A Regime Theory of Controller Class Selection for LLM Action Decisions
Researchers propose a regime theory framework for selecting controller classes in language and vision-language models, determining whether AI systems should answer directly, retrieve evidence, defer to stronger models, or abstain. The work demonstrates that model expressivity doesn't uniformly improve performance in finite samples, and provides a principled method to match controller complexity to data availability across multiple benchmarks.
This research addresses a fundamental operational challenge in deploying large language models: deciding when a model should handle a query independently versus when it should route the request elsewhere or decline to answer. Rather than assuming that more sophisticated routing mechanisms always outperform simpler ones, the authors establish that optimal controller selection depends on finite-sample constraints and the reliability of uncertainty signals.
The theoretical contribution centers on organizing controllers into a nested lattice of increasing complexity and proving distribution-dependent thresholds that determine which class performs best. This reflects a broader tension in machine learning between model capacity and data efficiency. When uncertainty signals are unreliable due to insufficient samples, simpler partition routers may actually outperform instance-level controllers despite their apparent sophistication. The Bernstein-tight bounds provide both theoretical rigor and practical guarantees.
For AI system designers and practitioners, this framework offers concrete guidance on resource allocation and architecture selection. Rather than defaulting to the most complex routing mechanism, developers can estimate three data-dependent bottlenecks and systematically select appropriate controller classes. The empirical validation across diverse benchmarks—SMS-Spam, HallusionBench, A-OKVQA, FOLIO, and TextVQA—demonstrates that theoretical predictions align with observed performance patterns.
The availability of open-source code enables broader adoption and testing. This work will likely influence how teams design inference systems balancing accuracy, latency, and computational cost. Future development should focus on real-time estimation of these bottlenecks in production environments and extending the framework to multi-stage routing decisions.
- →More expressive controller classes don't uniformly improve performance; optimal selection depends on finite-sample availability and signal reliability.

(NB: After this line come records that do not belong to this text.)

-- ==== Sys2Proof/WellFormed.lean ====
section
/-! DEFINITION. Well-formed instructions: the constraints a descriptor must meet, stated as one condition per
engine (spec/42_aes.md R211 to R213, spec/43_sha.md R233 and R234, spec/44_rsa.md R252, spec/45_passthrough.md R261 and
R262, spec/46_zlib.md R271 and R272, spec/30_encoding.md R116). The decoder's `validate` makes the same checks one by one, in
the spec's order, and names the first that fails. -/

namespace Sys2Proof

/-- The number of bytes of an AES key (spec/42_aes.md R211: `klen = 16 + 8 * type`). -/
def AesKey.bytes : AesKey → Nat
  | .k128 => 16
  | .k192 => 24
  | .k256 => 32

/-- An operand of `n` bytes lies inside its space (spec/30_encoding.md R116): only an SB-tagged operand with `n > 0` is
bounded. -/
def Operand.fits (o : Operand) (n : Nat) : Bool :=
  o.space != .scratchBuffer || n == 0 || o.address.toNat + n ≤ Config.sbBytes

/-- A context area of `n` bytes lies inside the SB (spec/10_state.md R25). -/
def contextFits (contextId : BitVec 8) (n : Nat) : Bool :=
  contextId.toNat * Config.slotBytes + n ≤ Config.sbBytes

/-- Constraints of every AES operation (spec/42_aes.md R211 to R213); `iv` says whether the mode has an IV. -/
def wfAes (p : Params) (iv : Bool) (keyType : AesKey) (size : BitVec 7) (d : GenDesc) : Bool :=
  (p.aesSizeCheck == .ignored || size == 0) && d.length.toNat % 16 == 0 && (!iv || contextFits d.contextId 16) &&
    d.source.fits d.length.toNat && d.dest.fits d.length.toNat && d.key.fits keyType.bytes

/-- Constraints of a SHA operation with a context area of `area` bytes and blocks of `block` bytes (spec/43_sha.md R233,
R234). -/
def wfSha (area block : Nat) (d : ShaDesc) : Bool :=
  d.shaLen.toNat % 8 == 0 && d.length.toNat ≤ d.shaLen.toNat / 8 &&
    (d.shaLen.toNat / 8 - d.length.toNat) % block == 0 && (d.flags.eom || d.length.toNat % block == 0) &&
    contextFits d.contextId area && d.source.fits d.length.toNat

/-- Constraints of RSA that can be read off the descriptor (spec/44_rsa.md R252). -/
def wfRsa (size : BitVec 12) (d : GenDesc) : Bool :=
  d.length.toNat == 2 * size.toNat && d.source.fits (2 * size.toNat) && d.key.fits size.toNat && d.dest.fits size.toNat

/-- Constraints of a Passthrough operation (spec/45_passthrough.md R261, R262); `swap` says whether the 256-bit byteswap
is selected. -/
def wfPt (swap : Bool) (d : GenDesc) : Bool :=
  d.flags.eom && (!swap || d.length.toNat % 32 == 0) && d.source.fits d.length.toNat && d.dest.fits d.length.toNat

/-- Constraints of ZLIB that can be read off the descriptor (spec/46_zlib.md R271, R272). -/
def wfZlib (d : GenDesc) : Bool :=
  d.flags.soc && d.flags.init && d.flags.eom && !d.flags.ioc && d.source.fits d.length.toNat

/-- A well-formed instruction: a descriptor that passes every check of spec/30_encoding.md R123. -/
def Instr.wf (p : Params) : Instr → Bool
  | .aesEcb _ k size d => wfAes p false k size d
  | .aesCbc _ k size d => wfAes p true k size d
  | .aesCfb _ k size d => wfAes p true k size d
  | .aesOfb _ k size d => wfAes p true k size d
  | .sha1 d => wfSha 20 64 d
  | .sha224 d => wfSha 32 64 d
  | .sha256 d => wfSha 32 64 d
  | .sha384 d => wfSha 64 128 d
  | .sha512 d => wfSha 64 128 d
  | .rsa size d => wfRsa size d
  | .ptCopy d => wfPt false d
  | .ptSwap256 d => wfPt true d
  | .zlib d => wfZlib d

end Sys2Proof
end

- →A nested lattice framework with three estimable bottlenecks enables principled controller class selection matching theoretical predictions to empirical results.
- →Partition routers can outperform instance-level controllers when uncertainty signals are exhausted at scale, despite their apparent simplicity.
- →The Bernstein-tight thresholds provide both theoretical guarantees and information-theoretic lower bounds for controller selection.
- →Validated across five benchmarks with open-source implementation, enabling practical deployment in AI routing systems.